- EXERCISE INSTRUCTIONS
From the line containing "namespace Sys2Proof.Tests" down to the line containing "theorem test_wf_time : ([.ptpAnnounceRx" in the records below, reproduce every line exactly, ends included, and omit all others.

:: EXCERPTED DATA

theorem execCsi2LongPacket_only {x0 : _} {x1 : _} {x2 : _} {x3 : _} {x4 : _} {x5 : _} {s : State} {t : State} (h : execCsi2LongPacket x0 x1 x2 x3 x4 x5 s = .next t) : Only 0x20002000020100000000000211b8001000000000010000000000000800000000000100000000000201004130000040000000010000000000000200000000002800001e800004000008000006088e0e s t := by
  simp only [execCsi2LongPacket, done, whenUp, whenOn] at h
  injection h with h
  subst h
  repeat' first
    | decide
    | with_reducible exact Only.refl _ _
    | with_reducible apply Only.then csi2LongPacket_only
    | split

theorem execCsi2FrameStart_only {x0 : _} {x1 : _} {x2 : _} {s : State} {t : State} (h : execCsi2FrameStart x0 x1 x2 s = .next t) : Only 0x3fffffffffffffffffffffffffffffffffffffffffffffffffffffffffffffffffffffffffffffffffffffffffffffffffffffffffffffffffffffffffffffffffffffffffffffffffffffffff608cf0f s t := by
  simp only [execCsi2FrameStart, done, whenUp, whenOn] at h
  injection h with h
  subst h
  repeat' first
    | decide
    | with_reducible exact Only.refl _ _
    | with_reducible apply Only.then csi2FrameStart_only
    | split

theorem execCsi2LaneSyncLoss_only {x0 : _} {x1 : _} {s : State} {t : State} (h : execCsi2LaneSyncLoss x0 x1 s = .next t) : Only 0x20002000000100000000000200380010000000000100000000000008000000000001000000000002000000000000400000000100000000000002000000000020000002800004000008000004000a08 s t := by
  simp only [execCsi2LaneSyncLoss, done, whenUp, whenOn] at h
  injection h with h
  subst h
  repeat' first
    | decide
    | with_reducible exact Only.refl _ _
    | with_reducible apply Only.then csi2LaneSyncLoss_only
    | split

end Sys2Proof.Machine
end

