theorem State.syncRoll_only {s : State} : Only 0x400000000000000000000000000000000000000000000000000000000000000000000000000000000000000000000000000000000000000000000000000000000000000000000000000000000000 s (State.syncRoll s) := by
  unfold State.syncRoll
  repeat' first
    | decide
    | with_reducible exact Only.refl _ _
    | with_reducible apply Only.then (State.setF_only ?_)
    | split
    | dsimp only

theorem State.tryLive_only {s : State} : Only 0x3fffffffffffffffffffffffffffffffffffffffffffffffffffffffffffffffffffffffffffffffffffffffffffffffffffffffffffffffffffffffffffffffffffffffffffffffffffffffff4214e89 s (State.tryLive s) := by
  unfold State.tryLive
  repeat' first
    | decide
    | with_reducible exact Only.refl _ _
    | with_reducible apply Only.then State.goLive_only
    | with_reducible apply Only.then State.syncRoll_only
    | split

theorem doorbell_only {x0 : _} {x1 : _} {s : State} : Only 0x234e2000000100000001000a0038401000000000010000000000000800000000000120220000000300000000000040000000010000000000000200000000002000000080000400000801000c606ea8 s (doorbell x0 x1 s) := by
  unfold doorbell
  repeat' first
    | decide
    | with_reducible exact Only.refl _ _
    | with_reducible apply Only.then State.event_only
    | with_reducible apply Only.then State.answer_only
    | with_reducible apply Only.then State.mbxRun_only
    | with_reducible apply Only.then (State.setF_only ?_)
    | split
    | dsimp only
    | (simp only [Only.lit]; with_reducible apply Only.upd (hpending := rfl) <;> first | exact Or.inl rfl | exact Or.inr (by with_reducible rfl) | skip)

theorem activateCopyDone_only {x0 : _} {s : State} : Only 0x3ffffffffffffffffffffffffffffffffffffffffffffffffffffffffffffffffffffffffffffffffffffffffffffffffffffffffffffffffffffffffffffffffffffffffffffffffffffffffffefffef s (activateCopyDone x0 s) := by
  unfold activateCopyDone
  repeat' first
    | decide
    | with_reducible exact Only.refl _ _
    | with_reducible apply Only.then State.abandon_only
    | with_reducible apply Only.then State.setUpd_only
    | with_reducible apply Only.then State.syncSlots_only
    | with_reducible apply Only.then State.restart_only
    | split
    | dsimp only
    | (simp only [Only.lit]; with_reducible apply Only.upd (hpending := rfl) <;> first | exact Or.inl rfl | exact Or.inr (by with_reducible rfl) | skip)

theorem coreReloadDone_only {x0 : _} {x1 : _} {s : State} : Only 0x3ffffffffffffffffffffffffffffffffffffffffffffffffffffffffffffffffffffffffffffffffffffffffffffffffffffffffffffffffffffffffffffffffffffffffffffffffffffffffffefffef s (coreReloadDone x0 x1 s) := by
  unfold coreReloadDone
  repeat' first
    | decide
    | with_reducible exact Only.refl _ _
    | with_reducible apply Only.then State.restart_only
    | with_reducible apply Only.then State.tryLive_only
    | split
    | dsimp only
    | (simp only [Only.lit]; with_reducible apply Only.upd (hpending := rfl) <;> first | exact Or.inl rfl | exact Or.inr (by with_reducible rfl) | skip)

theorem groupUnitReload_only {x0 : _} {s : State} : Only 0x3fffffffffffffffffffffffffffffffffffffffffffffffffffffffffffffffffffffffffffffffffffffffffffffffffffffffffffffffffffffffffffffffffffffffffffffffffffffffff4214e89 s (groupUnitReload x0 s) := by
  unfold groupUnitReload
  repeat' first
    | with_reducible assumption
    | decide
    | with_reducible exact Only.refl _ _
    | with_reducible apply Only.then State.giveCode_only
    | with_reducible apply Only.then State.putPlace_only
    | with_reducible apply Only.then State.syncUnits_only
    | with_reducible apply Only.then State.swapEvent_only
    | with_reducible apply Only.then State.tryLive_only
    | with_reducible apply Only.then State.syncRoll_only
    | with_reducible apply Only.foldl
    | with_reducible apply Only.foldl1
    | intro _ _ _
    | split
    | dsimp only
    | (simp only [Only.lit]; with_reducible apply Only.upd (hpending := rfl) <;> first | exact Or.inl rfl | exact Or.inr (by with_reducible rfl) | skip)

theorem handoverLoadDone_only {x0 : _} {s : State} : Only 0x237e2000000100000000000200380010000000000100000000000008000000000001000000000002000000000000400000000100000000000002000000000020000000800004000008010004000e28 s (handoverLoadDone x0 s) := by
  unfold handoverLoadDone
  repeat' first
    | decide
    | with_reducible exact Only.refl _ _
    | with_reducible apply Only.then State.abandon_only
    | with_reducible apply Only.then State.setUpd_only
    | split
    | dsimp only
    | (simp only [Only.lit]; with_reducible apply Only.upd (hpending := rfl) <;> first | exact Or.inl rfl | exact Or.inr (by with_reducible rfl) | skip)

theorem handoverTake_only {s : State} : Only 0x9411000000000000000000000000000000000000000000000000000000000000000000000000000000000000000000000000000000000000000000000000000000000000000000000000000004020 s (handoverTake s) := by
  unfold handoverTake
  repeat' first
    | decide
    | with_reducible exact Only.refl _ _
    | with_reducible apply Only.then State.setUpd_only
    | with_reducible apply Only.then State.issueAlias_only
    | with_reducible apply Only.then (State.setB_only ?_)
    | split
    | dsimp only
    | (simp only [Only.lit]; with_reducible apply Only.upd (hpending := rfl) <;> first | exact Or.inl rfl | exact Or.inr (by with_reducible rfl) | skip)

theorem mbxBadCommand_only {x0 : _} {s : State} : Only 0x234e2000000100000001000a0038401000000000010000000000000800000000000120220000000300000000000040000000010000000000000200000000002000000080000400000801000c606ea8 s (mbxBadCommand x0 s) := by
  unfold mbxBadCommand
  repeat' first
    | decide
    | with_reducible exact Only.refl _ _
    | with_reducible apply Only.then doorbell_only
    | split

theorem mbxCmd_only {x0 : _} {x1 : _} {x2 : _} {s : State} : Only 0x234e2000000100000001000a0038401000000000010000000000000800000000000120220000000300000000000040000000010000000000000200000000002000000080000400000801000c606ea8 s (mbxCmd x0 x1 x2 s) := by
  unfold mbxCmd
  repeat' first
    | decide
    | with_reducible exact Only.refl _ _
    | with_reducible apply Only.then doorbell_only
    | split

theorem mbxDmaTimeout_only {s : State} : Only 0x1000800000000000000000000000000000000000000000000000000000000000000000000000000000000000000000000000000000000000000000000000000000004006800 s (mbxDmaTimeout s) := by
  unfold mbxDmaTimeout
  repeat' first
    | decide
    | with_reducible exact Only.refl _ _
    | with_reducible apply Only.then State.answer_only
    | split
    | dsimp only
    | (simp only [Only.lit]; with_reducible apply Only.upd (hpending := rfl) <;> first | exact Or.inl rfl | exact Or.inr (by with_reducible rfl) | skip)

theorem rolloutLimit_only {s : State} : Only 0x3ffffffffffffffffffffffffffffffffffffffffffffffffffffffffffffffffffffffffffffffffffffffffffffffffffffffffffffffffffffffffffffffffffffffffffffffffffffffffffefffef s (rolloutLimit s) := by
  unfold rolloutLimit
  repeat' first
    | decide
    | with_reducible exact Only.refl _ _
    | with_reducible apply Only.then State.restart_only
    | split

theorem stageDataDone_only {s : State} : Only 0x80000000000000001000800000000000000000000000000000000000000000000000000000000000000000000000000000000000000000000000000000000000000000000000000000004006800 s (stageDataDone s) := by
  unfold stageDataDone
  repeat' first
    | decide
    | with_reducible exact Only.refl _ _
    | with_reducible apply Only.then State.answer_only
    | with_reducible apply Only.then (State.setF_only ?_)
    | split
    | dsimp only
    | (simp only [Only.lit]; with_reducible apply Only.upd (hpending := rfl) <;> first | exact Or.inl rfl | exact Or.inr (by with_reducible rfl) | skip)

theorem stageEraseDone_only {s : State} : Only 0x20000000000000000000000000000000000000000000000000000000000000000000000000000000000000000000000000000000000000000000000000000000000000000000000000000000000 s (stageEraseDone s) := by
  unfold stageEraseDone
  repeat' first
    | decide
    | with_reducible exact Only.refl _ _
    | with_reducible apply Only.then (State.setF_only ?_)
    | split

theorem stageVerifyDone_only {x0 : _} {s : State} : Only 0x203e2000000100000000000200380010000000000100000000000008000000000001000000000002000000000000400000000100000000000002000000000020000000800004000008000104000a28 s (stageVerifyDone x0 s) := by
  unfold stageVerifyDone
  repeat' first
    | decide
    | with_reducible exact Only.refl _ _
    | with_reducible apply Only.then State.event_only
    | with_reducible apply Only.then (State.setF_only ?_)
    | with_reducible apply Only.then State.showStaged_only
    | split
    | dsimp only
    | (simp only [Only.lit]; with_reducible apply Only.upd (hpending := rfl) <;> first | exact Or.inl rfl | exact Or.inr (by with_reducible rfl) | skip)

::::
:: EXCERPTED DATA

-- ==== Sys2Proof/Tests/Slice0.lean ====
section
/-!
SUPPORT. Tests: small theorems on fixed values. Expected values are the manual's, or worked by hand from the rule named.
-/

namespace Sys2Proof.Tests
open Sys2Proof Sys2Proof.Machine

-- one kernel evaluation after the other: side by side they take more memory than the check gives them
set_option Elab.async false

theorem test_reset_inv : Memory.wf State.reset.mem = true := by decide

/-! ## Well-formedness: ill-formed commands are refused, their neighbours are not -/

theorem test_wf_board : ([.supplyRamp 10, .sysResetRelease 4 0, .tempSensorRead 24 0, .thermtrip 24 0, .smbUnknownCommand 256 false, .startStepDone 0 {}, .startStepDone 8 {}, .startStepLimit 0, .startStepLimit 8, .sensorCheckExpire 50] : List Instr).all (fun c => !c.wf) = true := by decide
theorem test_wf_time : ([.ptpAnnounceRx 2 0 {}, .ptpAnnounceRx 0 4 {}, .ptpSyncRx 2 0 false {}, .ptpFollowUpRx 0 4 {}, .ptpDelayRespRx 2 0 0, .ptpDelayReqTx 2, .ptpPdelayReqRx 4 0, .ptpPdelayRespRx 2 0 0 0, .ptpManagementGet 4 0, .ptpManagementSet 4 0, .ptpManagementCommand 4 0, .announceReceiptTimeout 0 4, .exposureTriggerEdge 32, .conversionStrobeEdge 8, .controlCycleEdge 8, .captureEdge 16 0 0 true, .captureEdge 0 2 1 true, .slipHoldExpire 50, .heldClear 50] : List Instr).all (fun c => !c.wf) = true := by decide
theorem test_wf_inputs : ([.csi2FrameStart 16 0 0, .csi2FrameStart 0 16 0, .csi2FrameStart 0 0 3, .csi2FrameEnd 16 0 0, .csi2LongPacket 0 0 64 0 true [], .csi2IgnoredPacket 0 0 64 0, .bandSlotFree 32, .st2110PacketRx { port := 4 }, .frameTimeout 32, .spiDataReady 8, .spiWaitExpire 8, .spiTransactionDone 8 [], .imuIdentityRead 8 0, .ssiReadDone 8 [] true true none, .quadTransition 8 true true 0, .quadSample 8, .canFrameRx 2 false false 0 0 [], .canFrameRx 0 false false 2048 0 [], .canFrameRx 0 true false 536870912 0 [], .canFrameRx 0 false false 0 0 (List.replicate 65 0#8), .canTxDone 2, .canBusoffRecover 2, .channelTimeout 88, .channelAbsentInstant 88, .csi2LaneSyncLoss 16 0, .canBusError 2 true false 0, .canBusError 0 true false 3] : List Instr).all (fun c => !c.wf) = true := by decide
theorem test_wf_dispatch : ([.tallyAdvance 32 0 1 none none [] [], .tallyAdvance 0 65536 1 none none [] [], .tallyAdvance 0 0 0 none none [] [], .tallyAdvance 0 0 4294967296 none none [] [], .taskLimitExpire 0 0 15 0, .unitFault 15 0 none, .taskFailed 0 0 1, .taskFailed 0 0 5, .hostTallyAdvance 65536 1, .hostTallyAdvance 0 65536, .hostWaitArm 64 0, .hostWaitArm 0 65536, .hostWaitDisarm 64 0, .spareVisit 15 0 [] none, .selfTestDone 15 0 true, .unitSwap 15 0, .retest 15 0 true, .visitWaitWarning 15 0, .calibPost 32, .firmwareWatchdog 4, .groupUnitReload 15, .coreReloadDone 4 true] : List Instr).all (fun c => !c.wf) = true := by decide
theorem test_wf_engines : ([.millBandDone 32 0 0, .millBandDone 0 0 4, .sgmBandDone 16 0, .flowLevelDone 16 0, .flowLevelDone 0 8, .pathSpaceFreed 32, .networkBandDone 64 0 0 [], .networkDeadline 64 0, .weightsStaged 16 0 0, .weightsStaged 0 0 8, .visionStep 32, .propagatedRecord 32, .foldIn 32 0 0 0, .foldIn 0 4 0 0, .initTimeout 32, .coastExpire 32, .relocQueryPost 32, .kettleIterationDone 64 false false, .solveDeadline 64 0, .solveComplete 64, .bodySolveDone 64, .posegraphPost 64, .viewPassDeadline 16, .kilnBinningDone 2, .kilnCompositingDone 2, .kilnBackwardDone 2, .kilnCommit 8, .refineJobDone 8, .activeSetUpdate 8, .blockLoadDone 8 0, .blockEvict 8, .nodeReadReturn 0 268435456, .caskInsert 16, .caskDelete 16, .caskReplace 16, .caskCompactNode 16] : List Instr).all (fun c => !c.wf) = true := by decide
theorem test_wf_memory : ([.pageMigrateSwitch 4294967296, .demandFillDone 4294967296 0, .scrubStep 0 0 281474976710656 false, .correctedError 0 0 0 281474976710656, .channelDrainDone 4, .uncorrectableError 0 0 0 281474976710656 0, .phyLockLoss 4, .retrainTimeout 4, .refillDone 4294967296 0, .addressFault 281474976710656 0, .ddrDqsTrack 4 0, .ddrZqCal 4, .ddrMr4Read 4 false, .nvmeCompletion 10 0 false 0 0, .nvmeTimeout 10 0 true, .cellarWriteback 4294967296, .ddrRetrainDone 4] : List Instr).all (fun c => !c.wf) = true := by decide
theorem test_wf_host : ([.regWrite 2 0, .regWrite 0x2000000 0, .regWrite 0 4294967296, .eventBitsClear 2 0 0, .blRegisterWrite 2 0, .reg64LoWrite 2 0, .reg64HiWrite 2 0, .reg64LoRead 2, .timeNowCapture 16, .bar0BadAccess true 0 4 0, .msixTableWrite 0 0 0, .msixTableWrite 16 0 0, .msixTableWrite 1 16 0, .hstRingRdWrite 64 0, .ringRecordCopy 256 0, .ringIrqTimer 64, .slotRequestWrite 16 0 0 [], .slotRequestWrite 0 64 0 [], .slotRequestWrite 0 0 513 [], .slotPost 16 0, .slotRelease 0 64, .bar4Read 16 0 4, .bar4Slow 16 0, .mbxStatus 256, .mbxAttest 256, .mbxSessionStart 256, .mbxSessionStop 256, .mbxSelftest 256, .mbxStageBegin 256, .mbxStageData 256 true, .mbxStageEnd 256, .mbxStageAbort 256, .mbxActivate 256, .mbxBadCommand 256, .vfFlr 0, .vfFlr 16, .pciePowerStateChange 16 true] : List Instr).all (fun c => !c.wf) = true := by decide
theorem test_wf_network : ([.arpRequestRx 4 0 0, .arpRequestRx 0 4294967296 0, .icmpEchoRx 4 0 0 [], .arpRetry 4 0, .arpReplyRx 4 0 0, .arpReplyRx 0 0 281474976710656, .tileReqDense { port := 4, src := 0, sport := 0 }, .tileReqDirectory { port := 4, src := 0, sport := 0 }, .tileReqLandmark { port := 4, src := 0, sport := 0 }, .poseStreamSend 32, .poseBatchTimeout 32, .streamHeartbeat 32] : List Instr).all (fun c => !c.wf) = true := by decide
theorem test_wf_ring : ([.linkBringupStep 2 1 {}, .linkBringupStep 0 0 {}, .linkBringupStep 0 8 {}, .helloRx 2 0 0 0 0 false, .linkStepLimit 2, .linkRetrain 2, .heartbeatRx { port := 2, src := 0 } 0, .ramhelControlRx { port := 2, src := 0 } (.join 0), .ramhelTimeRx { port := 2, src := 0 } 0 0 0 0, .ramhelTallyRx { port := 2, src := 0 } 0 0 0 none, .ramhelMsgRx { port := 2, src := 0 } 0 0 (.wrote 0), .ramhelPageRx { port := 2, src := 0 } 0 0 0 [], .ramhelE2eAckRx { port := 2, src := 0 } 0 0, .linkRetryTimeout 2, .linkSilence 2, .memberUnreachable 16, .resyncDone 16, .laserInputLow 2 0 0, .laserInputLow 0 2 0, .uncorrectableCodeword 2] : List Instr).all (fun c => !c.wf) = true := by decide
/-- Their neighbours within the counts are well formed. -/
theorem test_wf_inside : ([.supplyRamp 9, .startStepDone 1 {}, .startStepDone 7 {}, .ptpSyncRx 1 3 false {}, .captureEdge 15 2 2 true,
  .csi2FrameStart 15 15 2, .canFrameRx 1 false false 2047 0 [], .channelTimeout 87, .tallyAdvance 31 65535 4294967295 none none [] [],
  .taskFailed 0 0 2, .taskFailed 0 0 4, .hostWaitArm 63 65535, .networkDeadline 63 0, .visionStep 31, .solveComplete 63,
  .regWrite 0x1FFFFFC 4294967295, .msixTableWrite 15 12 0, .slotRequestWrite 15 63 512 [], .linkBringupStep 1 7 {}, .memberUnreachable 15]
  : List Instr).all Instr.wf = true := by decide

::::
:: EXCERPTED DATA

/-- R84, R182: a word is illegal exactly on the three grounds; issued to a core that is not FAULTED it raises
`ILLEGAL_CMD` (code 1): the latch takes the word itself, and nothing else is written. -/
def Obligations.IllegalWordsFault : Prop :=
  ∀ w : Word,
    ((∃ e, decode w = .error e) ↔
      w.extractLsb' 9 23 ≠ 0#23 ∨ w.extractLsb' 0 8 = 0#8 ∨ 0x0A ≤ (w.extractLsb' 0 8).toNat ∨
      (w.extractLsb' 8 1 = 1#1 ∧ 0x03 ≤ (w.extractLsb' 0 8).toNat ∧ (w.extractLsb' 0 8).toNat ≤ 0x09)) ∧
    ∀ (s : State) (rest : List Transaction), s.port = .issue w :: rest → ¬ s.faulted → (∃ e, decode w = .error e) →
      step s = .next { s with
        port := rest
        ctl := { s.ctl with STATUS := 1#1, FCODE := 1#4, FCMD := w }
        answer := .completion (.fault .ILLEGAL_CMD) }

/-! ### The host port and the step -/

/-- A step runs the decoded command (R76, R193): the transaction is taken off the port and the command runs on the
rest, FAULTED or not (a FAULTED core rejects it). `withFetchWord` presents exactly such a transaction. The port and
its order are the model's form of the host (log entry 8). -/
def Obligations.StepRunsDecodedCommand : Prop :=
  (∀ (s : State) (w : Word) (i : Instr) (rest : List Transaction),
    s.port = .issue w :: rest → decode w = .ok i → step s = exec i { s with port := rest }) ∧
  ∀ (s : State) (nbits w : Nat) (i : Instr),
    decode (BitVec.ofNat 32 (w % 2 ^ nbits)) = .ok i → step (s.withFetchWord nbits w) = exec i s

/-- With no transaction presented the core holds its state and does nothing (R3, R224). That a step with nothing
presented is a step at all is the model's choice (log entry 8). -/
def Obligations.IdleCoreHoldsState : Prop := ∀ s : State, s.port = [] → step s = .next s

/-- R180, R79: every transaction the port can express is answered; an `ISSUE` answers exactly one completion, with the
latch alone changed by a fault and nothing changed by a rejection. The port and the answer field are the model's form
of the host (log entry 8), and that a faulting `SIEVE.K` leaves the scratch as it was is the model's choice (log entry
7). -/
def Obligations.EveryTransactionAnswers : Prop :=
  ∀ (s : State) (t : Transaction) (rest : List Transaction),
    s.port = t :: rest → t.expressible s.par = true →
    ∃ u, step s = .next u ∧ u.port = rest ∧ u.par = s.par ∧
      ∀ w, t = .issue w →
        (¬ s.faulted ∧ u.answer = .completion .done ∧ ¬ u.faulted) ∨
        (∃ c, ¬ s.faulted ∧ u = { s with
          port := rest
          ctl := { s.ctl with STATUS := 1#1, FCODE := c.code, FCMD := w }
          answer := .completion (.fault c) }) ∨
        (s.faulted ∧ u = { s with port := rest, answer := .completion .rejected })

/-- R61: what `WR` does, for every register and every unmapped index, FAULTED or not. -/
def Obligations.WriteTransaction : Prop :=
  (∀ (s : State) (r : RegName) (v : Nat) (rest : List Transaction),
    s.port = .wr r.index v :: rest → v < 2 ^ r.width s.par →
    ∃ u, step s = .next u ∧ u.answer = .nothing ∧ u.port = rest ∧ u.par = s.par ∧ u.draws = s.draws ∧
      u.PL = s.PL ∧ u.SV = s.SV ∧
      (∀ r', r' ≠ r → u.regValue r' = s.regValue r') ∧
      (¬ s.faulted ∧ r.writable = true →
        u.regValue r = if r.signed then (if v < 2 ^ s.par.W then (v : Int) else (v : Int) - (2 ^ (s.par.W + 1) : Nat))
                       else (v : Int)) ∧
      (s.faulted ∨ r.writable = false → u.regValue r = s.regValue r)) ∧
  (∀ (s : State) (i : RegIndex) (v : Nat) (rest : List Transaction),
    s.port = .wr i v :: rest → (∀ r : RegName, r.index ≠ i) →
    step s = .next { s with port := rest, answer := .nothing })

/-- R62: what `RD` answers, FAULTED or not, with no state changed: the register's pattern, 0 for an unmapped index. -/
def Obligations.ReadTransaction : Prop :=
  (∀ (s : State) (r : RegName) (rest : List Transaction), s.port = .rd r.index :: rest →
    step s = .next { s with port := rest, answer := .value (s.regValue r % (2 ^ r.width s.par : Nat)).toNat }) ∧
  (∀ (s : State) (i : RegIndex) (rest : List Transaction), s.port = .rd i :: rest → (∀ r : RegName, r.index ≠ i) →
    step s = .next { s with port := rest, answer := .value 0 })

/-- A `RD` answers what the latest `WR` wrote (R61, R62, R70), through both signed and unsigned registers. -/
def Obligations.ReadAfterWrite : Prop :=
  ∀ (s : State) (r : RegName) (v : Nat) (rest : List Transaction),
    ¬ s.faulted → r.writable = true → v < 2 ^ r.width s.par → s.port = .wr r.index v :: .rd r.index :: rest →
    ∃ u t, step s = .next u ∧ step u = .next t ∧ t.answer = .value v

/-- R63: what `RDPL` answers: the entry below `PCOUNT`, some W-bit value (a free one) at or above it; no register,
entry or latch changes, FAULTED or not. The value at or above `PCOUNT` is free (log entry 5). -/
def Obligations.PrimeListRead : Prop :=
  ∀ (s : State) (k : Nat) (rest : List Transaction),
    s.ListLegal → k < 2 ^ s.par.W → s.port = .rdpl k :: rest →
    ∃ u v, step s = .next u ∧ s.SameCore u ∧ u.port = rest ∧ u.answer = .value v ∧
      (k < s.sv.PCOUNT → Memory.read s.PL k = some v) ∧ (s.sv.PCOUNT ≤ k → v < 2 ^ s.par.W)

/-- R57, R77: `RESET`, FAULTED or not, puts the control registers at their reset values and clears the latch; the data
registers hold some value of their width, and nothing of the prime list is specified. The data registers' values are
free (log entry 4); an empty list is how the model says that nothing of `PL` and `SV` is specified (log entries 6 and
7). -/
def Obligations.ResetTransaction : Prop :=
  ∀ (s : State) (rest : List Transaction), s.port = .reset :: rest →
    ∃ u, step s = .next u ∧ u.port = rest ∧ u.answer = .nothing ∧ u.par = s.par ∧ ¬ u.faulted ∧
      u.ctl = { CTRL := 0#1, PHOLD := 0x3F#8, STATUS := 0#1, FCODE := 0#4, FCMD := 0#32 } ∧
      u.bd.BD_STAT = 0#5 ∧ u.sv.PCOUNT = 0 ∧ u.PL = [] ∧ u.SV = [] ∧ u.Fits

::::

- SOLUTION TO THE EXERCISE
namespace Sys2Proof.Tests
open Sys2Proof Sys2Proof.Machine

-- one kernel evaluation after the other: side by side they take more memory than the check gives them
set_option Elab.async false

theorem test_reset_inv : Memory.wf State.reset.mem = true := by decide

/-! ## Well-formedness: ill-formed commands are refused, their neighbours are not -/

theorem test_wf_board : ([.supplyRamp 10, .sysResetRelease 4 0, .tempSensorRead 24 0, .thermtrip 24 0, .smbUnknownCommand 256 false, .startStepDone 0 {}, .startStepDone 8 {}, .startStepLimit 0, .startStepLimit 8, .sensorCheckExpire 50] : List Instr).all (fun c => !c.wf) = true := by decide
theorem test_wf_time : ([.ptpAnnounceRx 2 0 {}, .ptpAnnounceRx 0 4 {}, .ptpSyncRx 2 0 false {}, .ptpFollowUpRx 0 4 {}, .ptpDelayRespRx 2 0 0, .ptpDelayReqTx 2, .ptpPdelayReqRx 4 0, .ptpPdelayRespRx 2 0 0 0, .ptpManagementGet 4 0, .ptpManagementSet 4 0, .ptpManagementCommand 4 0, .announceReceiptTimeout 0 4, .exposureTriggerEdge 32, .conversionStrobeEdge 8, .controlCycleEdge 8, .captureEdge 16 0 0 true, .captureEdge 0 2 1 true, .slipHoldExpire 50, .heldClear 50] : List Instr).all (fun c => !c.wf) = true := by decide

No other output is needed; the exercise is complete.